Model=MAXTORSTM3500630AS, Serial=9QG04LGB
badblocks[Testing with pattern 0xaa Interrupted at block 74752]
SMART:[Reallocated_Sector_Ct=0]
SMART:[Power_On_Hours=14208]
SMART:[Multi_Zone_Error_Rate=0]

by default, bht uses your current working directory as the test data directory. so, as in the examples above, you should change to the test data directory before running 'bht'. this way, you can have multiple test data directories and bht will handle them separately. there is also a way to specify the data directory without having to change directories each time with the --directory option:

$ bht --directory /var/tmp/bht-data2 --status

the above command will show the status of the test data in /var/tmp/bht-data2.

to see all options available, use the --help option:

$ bht --help
Usage: bht [ options ]
OPTIONS
  -b, --blocks=blocks
                  the size of blocks in bytes.
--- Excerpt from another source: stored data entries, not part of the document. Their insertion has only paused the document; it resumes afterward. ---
/-- Down one step, except at the lower rail. -/
theorem satUpdate_false_toNat (n : Nat) (v : BitVec n) :
    (satUpdate n v false).toNat = if v.toNat = 0 then 0 else v.toNat - 1 := by
  have hrail : v = 0#n ↔ v.toNat = 0 := by rw [BitVec.toNat_eq, BitVec.toNat_zero]
  simp only [satUpdate, Bool.false_eq_true, if_false, hrail]
  split
  next => exact BitVec.toNat_zero
  next hne =>
    have hone : (1#n).toNat = 1 := by
      rw [BitVec.toNat_ofNat, Nat.mod_eq_of_lt (by have := v.isLt; omega)]
    rw [BitVec.toNat_sub_of_le (by rw [BitVec.le_def]; omega), hone]

/-- A one-bit counter holds the last outcome. -/
theorem satUpdate_toNat_of_width_one {n : Nat} (hn : n = 1) (v : BitVec n) (t : Bool) :
    (satUpdate n v t).toNat = t.toNat := by
  subst hn
  have hlt := v.isLt
  cases t with
  | true => rw [satUpdate_true_toNat, Bool.toNat_true]; split <;> omega
  | false => rw [satUpdate_false_toNat, Bool.toNat_false]; split <;> omega

/-- An upward step crosses the threshold `2^(n-1)` only from just below it. -/
theorem predBit_satUpdate_true_ne_iff (c : Cfg) (ctr : BitVec c.n) :
    predBit c (satUpdate c.n ctr true) ≠ predBit c ctr ↔ ctr.toNat = 2 ^ (c.n - 1) - 1 := by
  have hrange := two_mul_half_range c
  have hpos : 0 < 2 ^ (c.n - 1) := Nat.two_pow_pos _
  rw [predBit_eq_decide, predBit_eq_decide, satUpdate_true_toNat, Ne, decide_eq_decide]
  split <;> omega

/-- A downward step crosses the threshold `2^(n-1)` only from the threshold itself. -/
theorem predBit_satUpdate_false_ne_iff (c : Cfg) (ctr : BitVec c.n) :
    predBit c (satUpdate c.n ctr false) ≠ predBit c ctr ↔ ctr.toNat = 2 ^ (c.n - 1) := by
  have hpos : 0 < 2 ^ (c.n - 1) := Nat.two_pow_pos _
  rw [predBit_eq_decide, predBit_eq_decide, satUpdate_false_toNat, Ne, decide_eq_decide]
  split <;> omega

/-! ### The history shift (R114) -/

/-- The shift drops the bits from `m` up: it is `(g << 1) | t` modulo `2^m`. -/
theorem ghrShift_toNat (m : Nat) (g : BitVec m) (t : Bool) :
    (ghrShift m g t).toNat = ((g.toNat <<< 1) ||| t.toNat) % 2 ^ m := by
  rw [ghrShift, BitVec.toNat_or, BitVec.toNat_shiftLeft, BitVec.toNat_setWidth, BitVec.toNat_ofBool,
    Nat.or_mod_two_pow]

/-- A history of no bits holds nothing. -/
theorem ghrShift_toNat_of_width_zero {m : Nat} (hm : m = 0) (g : BitVec m) (t : Bool) : (ghrShift m g t).toNat = 0 := by
  subst hm
  exact BitVec.toNat_of_zero_length rfl _

/-- A history of one bit is the last outcome: bit 0 of a shifted history. -/
theorem ghrShift_toNat_of_width_one {m : Nat} (hm : m = 1) (g : BitVec m) (t : Bool) :
    (ghrShift m g t).toNat = t.toNat := by
  subst hm
  have hbit : ghrShift 1 g t = BitVec.ofBool t := by
    apply BitVec.eq_of_getLsbD_eq
    intro k hk
    obtain rfl : k = 0 := by omega
    rw [ghrShift_getLsbD]
    simp
  rw [hbit, BitVec.toNat_ofBool]

/-! ### The statements -/

/-- Settles O19: the bit selection is a shift and a mask (R110), and the index sees the PC modulo `2^(p+2)` only. -/
theorem indexHashSelectsPcBits : Obligations.IndexHashSelectsPcBits := by
  intro c pc
  refine ⟨?_, (idx c pc).isLt, idx_eq_of_mod_eq c (add_period_toNat_mod c pc)⟩
  rw [idx_toNat, Nat.and_two_pow_sub_one_eq_mod]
The default value is 32768.
  -n, --stride=stride
                  the number of blocks per test. The default value is 512.
  -e, --email=email
                  email address to send notifications.
  -s, --status    show status of current tests.
  -d, --directory=directory
                  path to directory with bht data. defaults to current working directory.
  -t, --terminate terminate all running tests.